SQL injection attacks violate this expectation by introducing input
strings that do not remain confined to these literal data contexts
and directly influence the structure of the generated queries [5,
27].
[0022] A PREPARE statement, a facility provided by many database
platforms, confines all query arguments to the expected data
contexts. These statements allow a programmer to declare (and
finalize) the structure of every SQL query in the application. Once
issued, the parse structure of the queries is frozen and cannot be
altered by malformed inputs. The following is an equivalent PREPARE
statement based program for the running example.
TABLE-US-00002 1. $q = "select * from X where uid LIKE ? order by
Y"; 2. $stmt = prepare ($q) .bindParam (0, "s", "%".f($u) .%"); 3.
$stmt.execute( );
[0023] The question mark in the query string $q is a "place-holder"
for the query argument % f ($u) %. In the above example, providing
the malicious input u=` or 1=1--to the prepared query will not
result in a successful attack. This is because the actual query is
parsed with these placeholders (prepare instruction), and the
actual binding to placeholders happens after the query structure is
finalized (bindParam instruction). Therefore, the malicious content
from $u cannot influence the structure of query. In addition,
PREPARE statements also aid in faster query processing and
optimization and we refer to [1, 11] for a discussion on this
subject.
[0024] The Transformation Problem: It is an objective of the
present disclosure to replace all queries generated by a web
application with equivalent PREPARE statements. A web application
can be viewed as a SQL query generator that combines constant
strings supplied by the program with computations over user
inputs.
[0025] Given a large web application, making a change to PREPARE
statements is challenging and tedious to achieve through manual
transformation. To make the change, a developer must consider each
SQL query location (sink) of the program and queries that it may
execute. A sink may execute several different queries, each
corresponding to the control path taken in the program. Looping
behavior may be used to introduce a variety of repeated operations,
such as construction of conditional clauses that involve user
inputs. Sinks that execute multiple queries need to be transformed
such that each control path gets its corresponding PREPARE
statement. This requires a developer to consider all control flows
together. Also, each such control flow may span multiple procedures
and modules and thus requires an analysis spanning several
procedures across the source code.
[0026] A second issue in making this change is: for each control
flow, a developer must extract query arguments from the original
program statements. This requires reasoning about the data
contexts. In the running example, the query argument % f ($u) % is
generated at line 5, and three statements provide its value: f ($u)
from line 3, and enclosing character (%) from line 2 and 4,
respectively. The above mentioned issues make the problem of
isolating user input data from the original program query quite
challenging.
[0027] We will use the running example from the previous section.

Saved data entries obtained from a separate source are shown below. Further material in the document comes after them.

-- ==== Sys2Proof/Machine/Regs.lean ====
section
/-! DEFINITION. The registers of one core: banks, windows, tokens, PSW, exposed distances (03 R50, R61, R65;
09 R200-R206; 11 R256). -/

namespace Sys2Proof.Machine

/-- PSW.BANK and PSW.CWP (09 Table 09-2). -/
def Core.bank (k : Core) : Nat := bits k.psw 18 19
def Core.cwp (k : Core) : Nat := bits k.psw 20 23

/-- The core runs in a trap window (09 Table 09-1). -/
def Core.inTrap (k : Core) : Bool :=
  (decide (k.bank = 0) && decide (k.cwp = 11)) || (decide (k.bank = 1) && decide (k.cwp = 3))

/-- The ring of the current bank and its size. -/
def Core.ring (k : Core) : Ring := if k.bank = 0 then k.tRing else k.hRing
def Core.ringSize (k : Core) : Nat := if k.bank = 0 then 11 else 3

/-- The victim window of a live window trap (09 R207). -/
def Core.victim (k : Core) : Nat :=
  let h := if k.bank = 0 then k.hidT else k.hidH
  if h.under then (k.ring.cwp + k.ringSize - 1) % k.ringSize else k.ring.old

/-- The place in the register table of general register r of the current bank; none where the bank has no
such register (09 R200, R204, R207; 03 R50). -/
def Core.loc (k : Core) (r : Nat) : Option Nat :=
  match k.bank with
  | 0 =>
    if r < 8 then some r
    else if k.cwp = 11 then some (if r < 24 then 64 + 16 * k.victim + (r - 8) else 32 + (r - 24))
    else some (if r < 24 then 64 + 16 * k.cwp + (r - 8) else 64 + 16 * ((k.cwp + 1) % 11) + (r - 24))
  | 1 =>
    if r < 8 then some (8 + r)
    else if k.cwp = 3 then some (if r < 24 then 256 + 16 * k.victim + (r - 8) else 40 + (r - 24))
    else some (if r < 24 then 256 + 16 * k.cwp + (r - 8) else 256 + 16 * ((k.cwp + 1) % 3) + (r - 24))
  | 2 => if r < 8 then some (16 + r) else none
  | _ => if r < 8 then some (24 + r) else none

/-- G0 of banks T and H reads zero and discards writes (03 R50). -/
def Core.isZero (k : Core) (r : Nat) : Bool := decide (r = 0) && decide (k.bank ≤ 1)

/-- General register r as the current bank names it. -/
def Core.g (k : Core) (r : Nat) : Word :=
  if k.isZero r then 0
  else
    match k.loc r with
    | some l => tget 0 k.regs l
    | none => 0

/-- The dirty bit of a task group set by a write in bank T: 8 W, 4 D, 2 V, 1 C (09 R228). -/
def Core.touch (k : Core) (grp : BitVec 4) : Core :=
  if k.bank = 0 then { k with tdrt := k.tdrt ||| grp } else k

/-- Write general register r of the current bank. -/
def Core.setG (k : Core) (r : Nat) (v : Word) : Core :=
  if k.isZero r then k
  else
    match k.loc r with
    | some l => { (k.touch 8) with regs := tset 0 k.regs l v }
    | none => k

/-- C0 of the current bank (09 R201). -/
def Core.c0 (k : Core) : Tok :=
  match k.bank with
  | 0 => k.c0T
  | 1 => k.c0H
  | 2 => k.c0F
  | _ => k.c0E

/-- Token register n; 0 names the current bank's C0. -/
def Core.tok (k : Core) (n : Nat) : Tok := if n = 0 then k.c0 else tget Tok.clear k.c n

/-- The access key of a token (02 Table 02-8). -/
def Tok.key (t : Tok) : Nat := bits t.a 13 16

/-- The domain ID of a domain token, which is also its ASID (11 R256). -/
def Tok.dom (t : Tok) : Nat := bits t.a 24 35

/-- The SYSTEM right (02 Table 02-8). -/
def Tok.system (t : Tok) : Bool := bit t.a 11

/-- PSW with KEY mirroring the C0 of the bank it names (09 R201). -/
def Core.mirrorKey (k : Core) : Core := { k with psw := setBits k.psw 4 7 k.c0.key }

/-- Put a token into the C0 of the current bank. -/
def Core.setC0 (k : Core) (t : Tok) : Core :=
  (match k.bank with
    | 0 => { k with c0T := t }
    | 1 => { k with c0H := t }
    | 2 => { k with c0F := t }
    | _ => { k with c0E := t }).mirrorKey

/-- Write token register n of C1 to C15. -/
def Core.setTok (k : Core) (n : Nat) (t : Tok) : Core :=
  { (k.touch 1) with c := tset Tok.clear k.c n t }

/-- The oldest value still seen of something an exposed distance covers (03 R65). -/
def Core.shadowOf (k : Core) (e : Exposed) : Option Shadow :=
  k.shadow.find? fun x => decide (x.what = e) && decide (0 < x.left)

/-- PSW as the next instruction sees it (03 Table 03-7). -/
def Core.seenPsw (k : Core) : Word :=
  match k.shadowOf .psw with
  | some x => x.old
  | none => k.psw

/-- The domain token in force for the next instruction (03 Table 03-7, 11 R256). -/
def Core.domTok (k : Core) : Tok :=
  match k.shadowOf .c0 with
  | some x => x.oldTok
  | none => k.c0

/-- A change is committed and stays unseen for `left` parcels, its own included (03 R65, R66). -/
def Core.expose (k : Core) (what : Exposed) (old : Word) (oldTok : Tok) (left : Nat) : Core :=
  { k with shadow := k.shadow ++ [{ what, old, oldTok, left }] }

/-- Set a field of PSW at once, for every instruction that follows. -/
def Core.setPsw (k : Core) (a b v : Nat) : Core :=
  { k with
    psw := setBits k.psw a b v
    shadow := k.shadow.map fun (x : Shadow) => if x.what = .psw then { x with old := setBits x.old a b v } else x }

/-- A data-side change of the TLB applied (11 R276, R278). -/
def tlbSpan (size : BitVec 2) : Nat := match size.toNat with | 0 => 11 | 1 => 17 | _ => 23

/-- An entry covers a virtual word under an ASID (11 R275). -/
def TlbEntry.hits (e : TlbEntry) (va asid : Nat) : Bool :=
  e.valid && (e.g || decide (e.asid.toNat = asid)) &&
    decide (va / 2 ^ tlbSpan e.size = e.va.toNat / 2 ^ tlbSpan e.size)

/-- An entry that is not valid. -/
def TlbEntry.none : TlbEntry :=
  { valid := false, va := 0, size := 0, g := false, asid := 0, pfn := 0, r := false, w := false,
    x := false, u := false, c := false, dev := false, wt := false }

/-- Two entries overlap and could match the same ASID (11 R276). -/
def TlbEntry.overlaps (e f : TlbEntry) : Bool :=
  let n := max (tlbSpan e.size) (tlbSpan f.size)
  e.valid && (e.g || f.g || decide (e.asid = f.asid)) && decide (e.va.toNat / 2 ^ n = f.va.toNat / 2 ^ n)

/-- One change applied to the entries of a side. -/
def tlbApply (t : Tab TlbEntry) (c : TlbChange) : Tab TlbEntry :=
  match c with
  | .write idx e => tset TlbEntry.none (t.filter fun x => !x.2.overlaps e) idx e
  | .invIndex idx => tdel t idx
  | .invAsid asid => t.filter fun x => x.2.g || decide (x.2.asid ≠ asid)
  | .invAll => []
  | .invAddr asid va => t.filter fun x => !x.2.hits va.toNat asid.toNat

/-- Data-side changes whose distance has run out take effect, in order (03 Table 03-7). -/
def Core.settleData (k : Core) : Core :=
  { k with
    dtlb := (k.dtlbPend.filter fun p => p.2 == 0).foldl (fun t p => tlbApply t p.1) k.dtlb
    dtlbPend := k.dtlbPend.filter fun p => p.2 != 0
    idD := k.idD && decide (k.idDEnd ≠ some 0)
    idDEnd := if k.idDEnd = some 0 then none else k.idDEnd }

/-- n parcels have gone by (03 R65). -/
def Core.age (k : Core) (n : Nat) : Core :=
  ({ k with
    shadow := (k.shadow.map fun (x : Shadow) => { x with left := x.left - n }).filter fun x => decide (0 < x.left)
    dtlbPend := k.dtlbPend.map fun (p : TlbChange × Nat) => (p.1, p.2 - n)
    idDEnd := k.idDEnd.map fun d => d - n }).settleData

/-- Every pending distance ends (03 R66, 11 R279). -/
def Core.settleAll (k : Core) : Core :=
  ({ k with
    shadow := []
    dtlbPend := k.dtlbPend.map fun (p : TlbChange × Nat) => (p.1, 0)
    idDEnd := k.idDEnd.map fun _ => 0 }).settleData

/-- Instruction-side changes take effect with IFLUSH (12 R299, 18 R436). -/
def Core.settleInstr (k : Core) : Core :=
  { k with
    itlb := k.itlbPend.foldl tlbApply k.itlb
    itlbPend := []
    idI := k.idI && !k.idIEnd
    idIEnd := false }

/-- The flags N, Z, V, C as the next instruction reads them (03 Table 03-7). -/
def Core.flagN (k : Core) : Bool := bit k.seenPsw 0
def Core.flagZ (k : Core) : Bool := bit k.seenPsw 1
def Core.flagV (k : Core) : Bool := bit k.seenPsw 2
def Core.flagC (k : Core) : Bool := bit k.seenPsw 3

/-- WSTATE (09 Table 09-14). -/
def Core.wstate (k : Core) : Word :=
  fld 0 3 k.tRing.cwp ||| fld 4 7 k.tRing.res ||| fld 8 11 k.tRing.old ||| fld 12 13 k.hRing.cwp |||
    fld 14 15 k.hRing.res ||| fld 16 17 k.hRing.old ||| fld 18 25 k.depth

/-- H.G7, the handler stack pointer (09 R202). -/
def Core.hg7 (k : Core) : Word := tget 0 k.regs 15

/-- Bank register DBn (03 R55). -/
def Core.dbn (k : Core) (n : Nat) : Nat := bits (tget 0 k.db n) 20 35

/-- IB as a MOV reads it back: the value most recently written (03 R61). -/
def Core.ibRead (k : Core) : Word := k.ibHeld.getD k.ib

/-- A transfer that sets the live IB from its target and discards a held value (03 R60). -/
def Core.ibFrom (k : Core) (target : Word) : Core := { k with ib := wd (bits target 0 15), ibHeld := none }

/-- Decimal accumulator n: plus zero is its default (02 R25, 05 R102). -/
def Core.acc (k : Core) (n : Nat) : Acc := tget 12 k.da n
def Core.setAcc (k : Core) (n : Nat) (a : Acc) : Core :=
  { (k.touch 4) with da := tset 12 k.da n a }

/-- Vector register n (08 R182). -/
def Core.vreg (k : Core) (n : Nat) : VReg := tget 0 k.v n
def Core.setV (k : Core) (n : Nat) (v : VReg) : Core :=
  { (k.touch 2) with v := tset 0 k.v n v }

end Sys2Proof.Machine
end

This application takes a user input $u and constructs a query in
the partial query string variable $q. A partial query string
variable is a variable that holds a query fragment consisting of
sonic string constants supplied by the program code together with
user inputs. Our approach makes the following assumption about
partial query strings.
[0028] We require the web application to be transformed, to not
perform content processing or inspection of partial query string
variables.
[0029] To guarantee the correctness of our approach, we require
this assumption to hold. To explain this assumption for the running
example, we require that once the query string $q is formed in line
5 of the application by concatenating filtered user input f ($u)
with program generated constant strings in variables $q1 and $q3,
it does not undergo deep string processing (i.e., splitting,
character level access, etc.,) further en route to the sink. To
ensure that this assumption holds, our approach and implementation
checks the program code only performs the following operations on
partial query string variables: (a) append with other program
generated constant strings or program variables (b) perform output
operations (such as writing to a log file) that are independent of
query construction and (c) equality comparison with string constant
null. Checking the above three conditions is sufficient to
guarantee that our main assumption holds.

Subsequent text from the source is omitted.